:: DATA FOR PROCESSING

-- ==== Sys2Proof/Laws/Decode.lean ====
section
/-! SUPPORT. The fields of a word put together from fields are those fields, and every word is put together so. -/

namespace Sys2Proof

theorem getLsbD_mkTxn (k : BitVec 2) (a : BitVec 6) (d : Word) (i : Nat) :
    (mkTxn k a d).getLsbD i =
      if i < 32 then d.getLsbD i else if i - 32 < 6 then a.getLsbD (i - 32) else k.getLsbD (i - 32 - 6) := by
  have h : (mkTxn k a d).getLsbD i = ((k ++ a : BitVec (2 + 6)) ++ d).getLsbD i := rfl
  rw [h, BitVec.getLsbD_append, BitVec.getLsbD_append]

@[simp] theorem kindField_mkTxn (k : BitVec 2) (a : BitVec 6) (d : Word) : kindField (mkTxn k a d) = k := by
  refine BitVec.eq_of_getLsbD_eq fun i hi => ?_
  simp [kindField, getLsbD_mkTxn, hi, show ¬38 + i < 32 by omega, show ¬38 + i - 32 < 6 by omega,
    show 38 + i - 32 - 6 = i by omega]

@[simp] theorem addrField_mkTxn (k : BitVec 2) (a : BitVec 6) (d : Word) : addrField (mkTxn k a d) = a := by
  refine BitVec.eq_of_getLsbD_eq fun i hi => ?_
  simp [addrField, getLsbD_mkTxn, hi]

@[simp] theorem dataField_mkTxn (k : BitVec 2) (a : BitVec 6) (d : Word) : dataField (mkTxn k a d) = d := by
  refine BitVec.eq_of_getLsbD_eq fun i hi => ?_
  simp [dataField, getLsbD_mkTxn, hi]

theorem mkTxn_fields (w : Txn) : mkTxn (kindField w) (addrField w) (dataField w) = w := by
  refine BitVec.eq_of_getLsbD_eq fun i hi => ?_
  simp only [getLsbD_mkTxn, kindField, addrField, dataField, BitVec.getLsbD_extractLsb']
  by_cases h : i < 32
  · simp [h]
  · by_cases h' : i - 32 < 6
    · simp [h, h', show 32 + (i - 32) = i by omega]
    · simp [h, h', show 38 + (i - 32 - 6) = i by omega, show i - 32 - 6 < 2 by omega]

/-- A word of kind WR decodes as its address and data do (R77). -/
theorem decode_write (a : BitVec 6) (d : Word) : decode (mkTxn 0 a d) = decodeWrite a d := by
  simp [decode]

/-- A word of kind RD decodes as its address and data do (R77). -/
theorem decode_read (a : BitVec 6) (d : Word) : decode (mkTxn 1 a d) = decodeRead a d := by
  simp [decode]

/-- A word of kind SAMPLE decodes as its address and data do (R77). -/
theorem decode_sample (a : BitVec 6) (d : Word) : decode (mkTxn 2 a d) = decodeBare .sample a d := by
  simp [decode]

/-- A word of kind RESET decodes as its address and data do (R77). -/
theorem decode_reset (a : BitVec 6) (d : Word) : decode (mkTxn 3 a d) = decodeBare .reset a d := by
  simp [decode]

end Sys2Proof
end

::::
:: DATA FOR PROCESSING

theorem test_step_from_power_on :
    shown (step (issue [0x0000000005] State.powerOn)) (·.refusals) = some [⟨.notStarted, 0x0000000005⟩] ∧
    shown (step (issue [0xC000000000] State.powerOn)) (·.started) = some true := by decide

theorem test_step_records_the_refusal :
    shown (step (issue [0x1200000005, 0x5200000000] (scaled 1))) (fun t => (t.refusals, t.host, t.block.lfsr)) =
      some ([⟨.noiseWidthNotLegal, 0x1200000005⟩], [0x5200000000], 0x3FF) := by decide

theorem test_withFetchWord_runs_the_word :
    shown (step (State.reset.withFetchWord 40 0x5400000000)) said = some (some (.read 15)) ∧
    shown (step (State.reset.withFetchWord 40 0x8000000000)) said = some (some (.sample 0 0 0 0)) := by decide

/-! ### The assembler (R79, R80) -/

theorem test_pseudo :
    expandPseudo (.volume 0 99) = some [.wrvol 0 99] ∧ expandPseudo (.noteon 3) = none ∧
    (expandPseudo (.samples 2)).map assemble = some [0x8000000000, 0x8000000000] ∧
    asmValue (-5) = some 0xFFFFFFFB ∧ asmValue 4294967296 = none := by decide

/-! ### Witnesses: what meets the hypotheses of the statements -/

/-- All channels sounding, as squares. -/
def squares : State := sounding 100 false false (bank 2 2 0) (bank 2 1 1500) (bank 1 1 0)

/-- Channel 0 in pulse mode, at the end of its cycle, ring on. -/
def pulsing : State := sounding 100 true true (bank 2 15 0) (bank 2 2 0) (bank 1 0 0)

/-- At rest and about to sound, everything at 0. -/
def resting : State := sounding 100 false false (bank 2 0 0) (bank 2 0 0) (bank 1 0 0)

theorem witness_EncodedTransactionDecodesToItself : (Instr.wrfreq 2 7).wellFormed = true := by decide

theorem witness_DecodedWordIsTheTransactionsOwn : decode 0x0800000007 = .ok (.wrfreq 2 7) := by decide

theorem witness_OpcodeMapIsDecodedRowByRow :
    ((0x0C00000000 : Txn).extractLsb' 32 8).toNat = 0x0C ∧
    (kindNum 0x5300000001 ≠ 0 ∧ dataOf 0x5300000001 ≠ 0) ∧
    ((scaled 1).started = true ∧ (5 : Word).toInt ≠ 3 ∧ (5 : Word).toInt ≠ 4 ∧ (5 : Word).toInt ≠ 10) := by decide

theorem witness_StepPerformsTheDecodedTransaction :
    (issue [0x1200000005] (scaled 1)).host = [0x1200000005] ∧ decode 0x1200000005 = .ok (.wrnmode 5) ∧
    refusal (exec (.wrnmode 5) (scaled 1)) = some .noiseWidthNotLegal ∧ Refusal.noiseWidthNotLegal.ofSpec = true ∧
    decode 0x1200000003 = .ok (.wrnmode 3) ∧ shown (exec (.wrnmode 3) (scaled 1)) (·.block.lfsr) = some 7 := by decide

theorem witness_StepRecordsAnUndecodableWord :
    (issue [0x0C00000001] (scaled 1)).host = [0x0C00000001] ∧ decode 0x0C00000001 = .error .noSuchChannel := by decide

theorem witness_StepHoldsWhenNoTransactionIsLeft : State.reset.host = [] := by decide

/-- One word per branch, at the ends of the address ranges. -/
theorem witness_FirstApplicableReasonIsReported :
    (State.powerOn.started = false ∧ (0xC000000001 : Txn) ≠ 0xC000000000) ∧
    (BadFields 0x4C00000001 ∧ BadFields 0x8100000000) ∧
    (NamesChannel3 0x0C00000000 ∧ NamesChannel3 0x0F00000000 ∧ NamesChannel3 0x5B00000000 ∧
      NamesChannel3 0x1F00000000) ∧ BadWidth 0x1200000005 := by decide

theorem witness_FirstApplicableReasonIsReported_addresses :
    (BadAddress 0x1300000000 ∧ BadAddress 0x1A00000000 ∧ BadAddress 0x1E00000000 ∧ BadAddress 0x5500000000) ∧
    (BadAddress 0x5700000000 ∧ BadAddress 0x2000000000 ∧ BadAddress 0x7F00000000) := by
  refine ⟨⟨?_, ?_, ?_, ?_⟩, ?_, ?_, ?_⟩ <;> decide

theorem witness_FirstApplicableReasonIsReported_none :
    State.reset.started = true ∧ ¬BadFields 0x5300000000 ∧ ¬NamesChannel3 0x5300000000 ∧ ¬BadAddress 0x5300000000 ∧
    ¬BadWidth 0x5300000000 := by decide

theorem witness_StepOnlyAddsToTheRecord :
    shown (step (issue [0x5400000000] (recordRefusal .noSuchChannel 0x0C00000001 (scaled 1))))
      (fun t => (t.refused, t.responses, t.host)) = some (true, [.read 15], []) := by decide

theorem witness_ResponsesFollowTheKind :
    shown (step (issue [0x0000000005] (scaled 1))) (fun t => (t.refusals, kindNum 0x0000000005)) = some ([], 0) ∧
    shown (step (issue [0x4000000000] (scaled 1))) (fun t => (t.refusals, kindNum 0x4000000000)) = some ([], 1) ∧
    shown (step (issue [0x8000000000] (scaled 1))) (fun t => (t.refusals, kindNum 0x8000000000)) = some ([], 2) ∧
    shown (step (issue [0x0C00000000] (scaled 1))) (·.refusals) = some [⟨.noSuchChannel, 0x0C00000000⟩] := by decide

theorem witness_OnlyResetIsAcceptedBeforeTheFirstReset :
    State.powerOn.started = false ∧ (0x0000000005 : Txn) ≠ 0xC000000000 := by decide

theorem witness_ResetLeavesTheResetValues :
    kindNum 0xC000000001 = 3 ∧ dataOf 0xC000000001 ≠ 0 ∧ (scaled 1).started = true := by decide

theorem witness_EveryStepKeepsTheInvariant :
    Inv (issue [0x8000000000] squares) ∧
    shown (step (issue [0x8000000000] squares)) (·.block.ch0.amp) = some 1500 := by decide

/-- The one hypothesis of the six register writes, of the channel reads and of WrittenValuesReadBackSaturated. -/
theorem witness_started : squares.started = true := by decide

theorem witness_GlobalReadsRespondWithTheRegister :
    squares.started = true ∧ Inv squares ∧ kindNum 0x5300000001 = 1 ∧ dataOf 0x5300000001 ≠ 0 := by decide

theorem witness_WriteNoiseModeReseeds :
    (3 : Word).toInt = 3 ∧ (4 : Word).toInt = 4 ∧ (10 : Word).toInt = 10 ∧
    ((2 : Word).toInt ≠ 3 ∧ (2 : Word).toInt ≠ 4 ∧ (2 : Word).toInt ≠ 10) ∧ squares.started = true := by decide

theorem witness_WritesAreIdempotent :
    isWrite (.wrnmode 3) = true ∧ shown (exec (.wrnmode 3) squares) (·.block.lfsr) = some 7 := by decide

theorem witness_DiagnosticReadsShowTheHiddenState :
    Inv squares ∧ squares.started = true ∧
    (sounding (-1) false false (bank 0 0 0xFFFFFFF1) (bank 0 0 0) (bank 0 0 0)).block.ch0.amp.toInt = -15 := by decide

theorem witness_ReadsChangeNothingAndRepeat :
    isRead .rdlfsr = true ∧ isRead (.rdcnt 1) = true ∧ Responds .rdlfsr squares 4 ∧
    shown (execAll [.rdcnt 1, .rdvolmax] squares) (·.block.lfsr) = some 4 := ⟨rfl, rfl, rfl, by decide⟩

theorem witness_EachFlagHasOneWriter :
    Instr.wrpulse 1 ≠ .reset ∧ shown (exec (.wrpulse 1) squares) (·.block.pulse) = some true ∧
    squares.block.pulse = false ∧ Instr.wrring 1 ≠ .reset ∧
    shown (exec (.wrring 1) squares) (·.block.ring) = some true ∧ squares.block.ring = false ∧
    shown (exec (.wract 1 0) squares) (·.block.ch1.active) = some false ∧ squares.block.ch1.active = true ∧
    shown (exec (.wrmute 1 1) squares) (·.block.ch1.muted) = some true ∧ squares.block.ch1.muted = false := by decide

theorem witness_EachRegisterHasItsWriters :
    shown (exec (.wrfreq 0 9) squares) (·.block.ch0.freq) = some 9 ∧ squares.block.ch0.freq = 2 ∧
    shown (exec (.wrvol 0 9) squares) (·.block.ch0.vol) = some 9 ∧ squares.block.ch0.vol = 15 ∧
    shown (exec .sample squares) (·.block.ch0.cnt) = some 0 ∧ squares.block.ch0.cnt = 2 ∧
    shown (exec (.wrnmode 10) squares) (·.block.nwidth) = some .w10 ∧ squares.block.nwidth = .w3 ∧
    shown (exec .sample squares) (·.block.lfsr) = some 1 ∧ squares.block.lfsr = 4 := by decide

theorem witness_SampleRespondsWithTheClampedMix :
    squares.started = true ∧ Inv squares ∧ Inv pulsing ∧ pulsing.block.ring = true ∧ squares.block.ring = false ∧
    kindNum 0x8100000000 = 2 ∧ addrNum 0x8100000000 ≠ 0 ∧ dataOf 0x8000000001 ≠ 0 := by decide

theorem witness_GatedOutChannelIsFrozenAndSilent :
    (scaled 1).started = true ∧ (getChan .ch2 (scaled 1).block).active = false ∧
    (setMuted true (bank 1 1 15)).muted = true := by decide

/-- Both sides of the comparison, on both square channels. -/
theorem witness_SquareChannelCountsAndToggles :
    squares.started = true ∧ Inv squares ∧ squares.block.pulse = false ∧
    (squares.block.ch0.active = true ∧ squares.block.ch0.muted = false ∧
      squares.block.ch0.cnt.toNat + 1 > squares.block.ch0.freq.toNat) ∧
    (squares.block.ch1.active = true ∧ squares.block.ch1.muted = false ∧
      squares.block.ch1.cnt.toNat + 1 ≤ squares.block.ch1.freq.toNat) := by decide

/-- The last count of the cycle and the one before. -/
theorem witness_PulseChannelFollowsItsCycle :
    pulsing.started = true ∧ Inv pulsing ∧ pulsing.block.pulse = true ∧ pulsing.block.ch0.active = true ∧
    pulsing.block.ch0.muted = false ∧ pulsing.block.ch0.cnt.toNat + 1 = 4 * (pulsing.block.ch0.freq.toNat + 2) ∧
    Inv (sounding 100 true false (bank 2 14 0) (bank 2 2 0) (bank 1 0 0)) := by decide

::::

Retype only the stretch of lines above starting at the one with "(squares.block.ch0.active = true" and stopping at the one with "pulsing.block.ch0.muted = false", exactly as written, with both kept.

    (squares.block.ch0.active = true ∧ squares.block.ch0.muted = false ∧
      squares.block.ch0.cnt.toNat + 1 > squares.block.ch0.freq.toNat) ∧
    (squares.block.ch1.active = true ∧ squares.block.ch1.muted = false ∧
      squares.block.ch1.cnt.toNat + 1 ≤ squares.block.ch1.freq.toNat) := by decide

/-- The last count of the cycle and the one before. -/
theorem witness_PulseChannelFollowsItsCycle :
    pulsing.started = true ∧ Inv pulsing ∧ pulsing.block.pulse = true ∧ pulsing.block.ch0.active = true ∧
    pulsing.block.ch0.muted = false ∧ pulsing.block.ch0.cnt.toNat + 1 = 4 * (pulsing.block.ch0.freq.toNat + 2) ∧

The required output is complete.